The following contains a portfolio of data science projects completed by me for academic, self learning, and hobby purposes.

  • Machine Learning

    • Bank Campaign Prediction: Trained multiple variations of logistic regression with ridge regularization on the UCI Bank Marketing data-set to predict if a customer would be likely to subscribe to a term deposit or not

    • Feature Engineering Exercise: This implementation attempts to improve model accuracy using only feature engineering techniques and benchmarks the results on Neural Nets, Random Forests, SVM and K Nearest neighbors

    • From Scratch Implementations -

      • Neural Network Classifier from Scratch: Designed and Implemented a neural network classifier with the following architecture
        • Input layer
        • Dense hidden layer with 512 neurons, using relu as the activation function
        • Dropout with a value of 0.2
        • Dense hidden layer with 512 neurons, using relu as the activation function
        • Dropout with a value of 0.2
        • Output layer, using softmax as the activation function and using categorical cross entropy as its loss function and gradient descent using RMSProp to predict the accurate clases on the Fashion MNIST data-set
      • Naive Bayes from Scratch: Designed a spam/ham classifier using a bag of words model and implemented Naive Bayes algorithm from scratch.

      • Decision Trees from Scratch: Designed and implemented decision trees from scratch for image orientation classification and achieved an accuracy of 76%

      • Neural Network from Scratch: Designed and implemented Neural Network from scratch for image orientation classification and achieved an accuracy of 78%

      • K-Nearest Neighbours from Scratch: Designed and implemented decision trees from scratch for image orientation classification and achieved an accuracy of 72%

      • Linear Regression from Scratch: Designed and implemented Linear Regression from scratch for predicting housing prices on the Boston data-set and achieved results similar to Sklearn
  • Artificial Intelligence

    • Blind Search Techniques: This implementation models blind search algorithms in AI like BFS, DFS to find path in a given state space. Similar to N-Queens and Path finding problems.

    • Heuristic Search Techniques: An implementation that models informed search solutions for problems like 15-Puzzle, Route Optimization and Knapsack.

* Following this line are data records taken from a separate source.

theorem cutAt_stringEvents_add (t i : Nat) (b : Byte) (bs : List Byte) (k : Nat) :
    cutAt (16 + k) (stringEvents t i (b :: bs))
      = [.rd i b] ++ (byteEvents t true b ++ cutAt k (stringEvents t (i + 1) bs)) := by
  rw [stringEvents_cons, List.singleton_append, cutAt_rd, ← codeEvents_sendByte t .cmd true b,
    ← codeCalls_sendByte t .cmd true b, cutAt_codeEvents_add]

theorem driveAll_stringEvents (t i : Nat) (bs : List Byte) (pins : PerPin Level) :
    driveAll (stringEvents t i bs) pins = bs.getLast?.elim pins fun v => nibblePins true (loNibble v) := by
  induction bs generalizing i pins with
  | nil => rfl
  | cons b bs ih =>
    rw [stringEvents_cons, driveAll_append, driveAll_append, driveAll_byteEvents, ih, List.getLast?_cons]
    cases bs.getLast? <;> rfl

theorem configAll_stringEvents (t i : Nat) (bs : List Byte) (dirs : PerPin Dir) :
    configAll (stringEvents t i bs) dirs = dirs := by
  induction bs generalizing i with
  | nil => rfl
  | cons b bs ih =>
    rw [stringEvents_cons, configAll_append, configAll_append, configAll_byteEvents]
    exact ih (i + 1)

theorem waitedMs_stringEvents (t i : Nat) (bs : List Byte) :
    waitedMs (stringEvents t i bs) = 4 * bs.length * t := by
  induction bs generalizing i with
  | nil => simp [stringEvents, waitedMs]
  | cons b bs ih =>
    rw [stringEvents_cons, waitedMs_append, waitedMs_append, waitedMs_byteEvents, ih, List.length_cons]
    simp only [waitedMs]
    ring

/-- Reading a byte shows no image (20_memory.md R60). -/
theorem edgesOf_rd {i : Nat} {b : Byte} {evs : List Event} {pins : PerPin Level} {imgs : List Image}
    (h : EdgesOf pins ([.rd i b] ++ evs) imgs) : EdgesOf pins evs imgs := by
  obtain ⟨x, y, rfl, hx, hy⟩ := h.split
  rwa [(edgesOf_iff_eq_nil (by simp)).mp hx]

theorem EdgesOf_stringEvents {t i : Nat} {bs : List Byte} {pins : PerPin Level} {imgs : List Image}
    (h : EdgesOf pins (stringEvents t i bs) imgs) : imgs = bs.flatMap (byteImages true) := by
  induction bs generalizing i pins imgs with
  | nil => exact (edgesOf_iff_eq_nil (by simp [stringEvents])).mp h
  | cons b bs ih =>
    rw [stringEvents_cons] at h
    obtain ⟨x, y, rfl, hx, hy⟩ := (edgesOf_rd h).split
    rw [EdgesOf_byteEvents hx, ih hy, List.flatMap_cons]

/-- Cut at call `k`, a text has shown the images of its nibbles completed before it. -/
theorem EdgesOf_cutAt_stringEvents {t i k : Nat} {bs : List Byte} {pins : PerPin Level} {imgs : List Image}
    (hk : k < 16 * bs.length) (h : EdgesOf pins (cutAt k (stringEvents t i bs)) imgs) :
    imgs = (bs.flatMap (byteImages true)).take (k / 8) := by
  induction bs generalizing i k pins imgs with
  | nil => cases hk
  | cons b bs ih =>
    rw [List.length_cons] at hk
    by_cases hfirst : k < 16
    · rw [cutAt_stringEvents_of_lt t i b bs hfirst] at h
      rw [EdgesOf_cutAt_byteEvents hfirst (edgesOf_rd h), List.flatMap_cons,
        List.take_append_of_le_length (show k / 8 ≤ 2 by omega)]
    · obtain ⟨n, rfl⟩ := Nat.exists_eq_add_of_le (Nat.le_of_not_lt hfirst)
      rw [cutAt_stringEvents_add] at h
      obtain ⟨x, y, rfl, hx, hy⟩ := (edgesOf_rd h).split
      rw [EdgesOf_byteEvents hx, ih (by omega) hy, show (16 + n) / 8 = n / 8 + 2 by omega]
      rfl

theorem configAll_cutAt_stringEvents {t i k : Nat} {bs : List Byte} (dirs : PerPin Dir) (hk : k < 16 * bs.length) :
    configAll (cutAt k (stringEvents t i bs)) dirs = dirs := by
  induction bs generalizing i k with
  | nil => cases hk
  | cons b bs ih =>
    rw [List.length_cons] at hk
    by_cases hfirst : k < 16
    · rw [cutAt_stringEvents_of_lt t i b bs hfirst, configAll_append]
      exact configAll_cutAt_byteEvents t true b dirs hfirst
    · obtain ⟨n, rfl⟩ := Nat.exists_eq_add_of_le (Nat.le_of_not_lt hfirst)
      rw [cutAt_stringEvents_add, configAll_append, configAll_append, configAll_byteEvents]
      exact ih (by omega)

/-! ### The loop -/

theorem textRead_pinEffect {i : Nat} {b : Byte} {s : State} (h : Memory.read s.text i = some b) :
    PinEffect [.rd i b] s (textRead i s) := by
  rw [textRead, h]
  constructor <;> simp [configEvent, driveEvent, waitedMs, EdgesOf, EdgeOf, callsOf, callOf]

theorem fetch_completes {i : Nat} {b : Byte} {s : State} (h : Memory.read s.text i = some b) :
    Completes [.rd i b] 0 [plain (.fetch i) (.fetch i)] s := by
  refine ⟨textRead i s, runCode_whole_cons _ _ [] s, textRead_pinEffect h, ?_⟩
  rw [textRead, h]
  rfl
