-- ==== Sys2Proof/Machine/Flags.lean ====
section
/-! DEFINITION. Registers with bits that may hold no value, and every flag the block reads (`10_state.md` R46, R47): SWRST, TXIE,
TXIFG, BUSY, `desc.valid` and the fault bits. -/

namespace Sys2Proof.Machine

/-- The value of bit `b`, `none` if it holds no value (R46). -/
def Reg.bit? {w : Nat} (r : Reg w) (b : Nat) : Option Bool :=
  if r.known.getLsbD b then some (r.val.getLsbD b) else none

/-- Write the bits in `mask` from `v`: they become defined, every other bit is kept, a ⊥ bit included (R46). -/
def Reg.write {w : Nat} (r : Reg w) (mask v : BitVec w) : Reg w :=
  ⟨(r.val &&& ~~~mask) ||| (v &&& mask), r.known ||| mask⟩

/-- The register with every bit defined. -/
def Reg.ofBits {w : Nat} (v : BitVec w) : Reg w := ⟨v, BitVec.allOnes w⟩

/-- Register `r` of a register file (R30). -/
def UartRegs.get (u : UartRegs) : UReg → Reg 16
  | .ctlw0 => u.ctlw0
  | .brw => u.brw
  | .mctlw => u.mctlw
  | .txbuf => u.txbuf
  | .ie => u.ie
  | .ifg => u.ifg

/-- Replace register `r`. -/
def UartRegs.put (u : UartRegs) (r : UReg) (x : Reg 16) : UartRegs :=
  match r with
  | .ctlw0 => { u with ctlw0 := x }
  | .brw => { u with brw := x }
  | .mctlw => { u with mctlw := x }
  | .txbuf => { u with txbuf := x }
  | .ie => { u with ie := x }
  | .ifg => { u with ifg := x }

/-- Write the modelled bits of `mask` in register `r` from `v`; every other bit is kept. -/
def UartRegs.write (u : UartRegs) (r : UReg) (mask v : Half) : UartRegs :=
  u.put r ((u.get r).write (mask &&& r.modelled) v)

/-- The register file of instance `i`. -/
def UartBank.get (k : UartBank) (i : Inst) : UartRegs :=
  match i.toNat with
  | 0 => k.u0
  | 1 => k.u1
  | 2 => k.u2
  | _ => k.u3

/-- Replace the register file of instance `i`. -/
def UartBank.put (k : UartBank) (i : Inst) (u : UartRegs) : UartBank :=
  match i.toNat with
  | 0 => { k with u0 := u }
  | 1 => { k with u1 := u }
  | 2 => { k with u2 := u }
  | _ => { k with u3 := u }

/-- Register `r` of a port block (R40). -/
def GpioPort.get (g : GpioPort) : GReg → Reg 8
  | .dir => g.dir
  | .sel0 => g.sel0
  | .sel1 => g.sel1

/-- Replace register `r` of a port block. -/
def GpioPort.put (g : GpioPort) (r : GReg) (x : Reg 8) : GpioPort :=
  match r with
  | .dir => { g with dir := x }
  | .sel0 => { g with sel0 := x }
  | .sel1 => { g with sel1 := x }

/-- `U[i].CTLW0.SWRST` (R31: bit 0), `none` for ⊥. -/
def UartRegs.swrst (u : UartRegs) : Option Bool := u.ctlw0.bit? 0

/-- `U[i].IE.TXIE` (R35: bit 1), `none` for ⊥. -/
def UartRegs.txie (u : UartRegs) : Option Bool := u.ie.bit? 1

/-- `U[i].IFG.TXIFG` (R36: bit 1), `none` for ⊥. -/
def UartRegs.txifg (u : UartRegs) : Option Bool := u.ifg.bit? 1

/-- The register file of instance `i` in a state. -/
def State.u (s : State) (i : Inst) : UartRegs := s.uart.get i

/-- The state with the register file of instance `i` replaced. -/
def State.putU (s : State) (i : Inst) (u : UartRegs) : State := { s with uart := s.uart.put i u }

/-- `desc.valid` (R22). -/
def State.descValid (s : State) : Bool := s.desc.isSome

/-- Instance `i` exists (`60_exceptions.md` R215). -/
def State.hasInst (s : State) (i : Inst) : Bool := decide (i.toNat < s.params.nInst)

/-- The fault bit a code sets (R27, R212). -/
def FaultRecord.bit (f : FaultRecord) : FaultCode → Bool
  | .illegalCmd => f.illegalCmd
  | .noDescriptor => f.noDescriptor
  | .badInstance => f.badInstance
  | .configWhileActive => f.configWhileActive
  | .setterDuringTx => f.setterDuringTx
  | .unwrittenRead => f.unwrittenRead

/-- `flt.code <- 1` and `flt.info <- info` (R211); the other bits are kept, for `flt` is sticky. -/
def FaultRecord.record (f : FaultRecord) (info : FaultInfo) : FaultRecord :=
  match info.code with
  | .illegalCmd => { f with illegalCmd := true, info := some info }
  | .noDescriptor => { f with noDescriptor := true, info := some info }
  | .badInstance => { f with badInstance := true, info := some info }
  | .configWhileActive => { f with configWhileActive := true, info := some info }
  | .setterDuringTx => { f with setterDuringTx := true, info := some info }
  | .unwrittenRead => { f with unwrittenRead := true, info := some info }

/-- The number R212 gives a fault code. -/
def FaultCode.number : FaultCode → Nat
  | .illegalCmd => 1
  | .noDescriptor => 2
  | .badInstance => 3
  | .configWhileActive => 4
  | .setterDuringTx => 5
  | .unwrittenRead => 6

/-- No fault bit is set. -/
def FaultRecord.none? (f : FaultRecord) : Bool :=
  !f.illegalCmd && !f.noDescriptor && !f.badInstance && !f.configWhileActive && !f.setterDuringTx && !f.unwrittenRead

end Sys2Proof.Machine
end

    • Geographical Routing: Implemented heuristic search technique for geographical routing and achieved results similar to Google Maps.

    • Adversarial Games: Implemented similar game to 2048 and designed an AI to play against a human or AI opponent using Minimax Algorithm using empty tile heuristic.

    • CV - Geotagging using Viterbi Algorithm: This implementation tackles a classic problem in computer vision to identify where on Earth a photo was taken using visual features alone (e.g., not using GPS or Geotags). It tries to geolocate such photos by extracting the horizon (the boundary between the sky and the mountains) and using this as a “fingerprint” and match with a digital elevation map to identify where the photo was taken. Here the Viterbi algorithm was used to probabilistically identify the best sequence if pixels that lie on the horizon.

    • NLP - Part of Speech Tagging: One of the first steps towards extracting semantics from natural language text is part of speech tagging.This exercise implements Hidden Markov Model, Hidden Markov Model with Viterbi and Gibbs Sampling in order to identify part of speech for a text.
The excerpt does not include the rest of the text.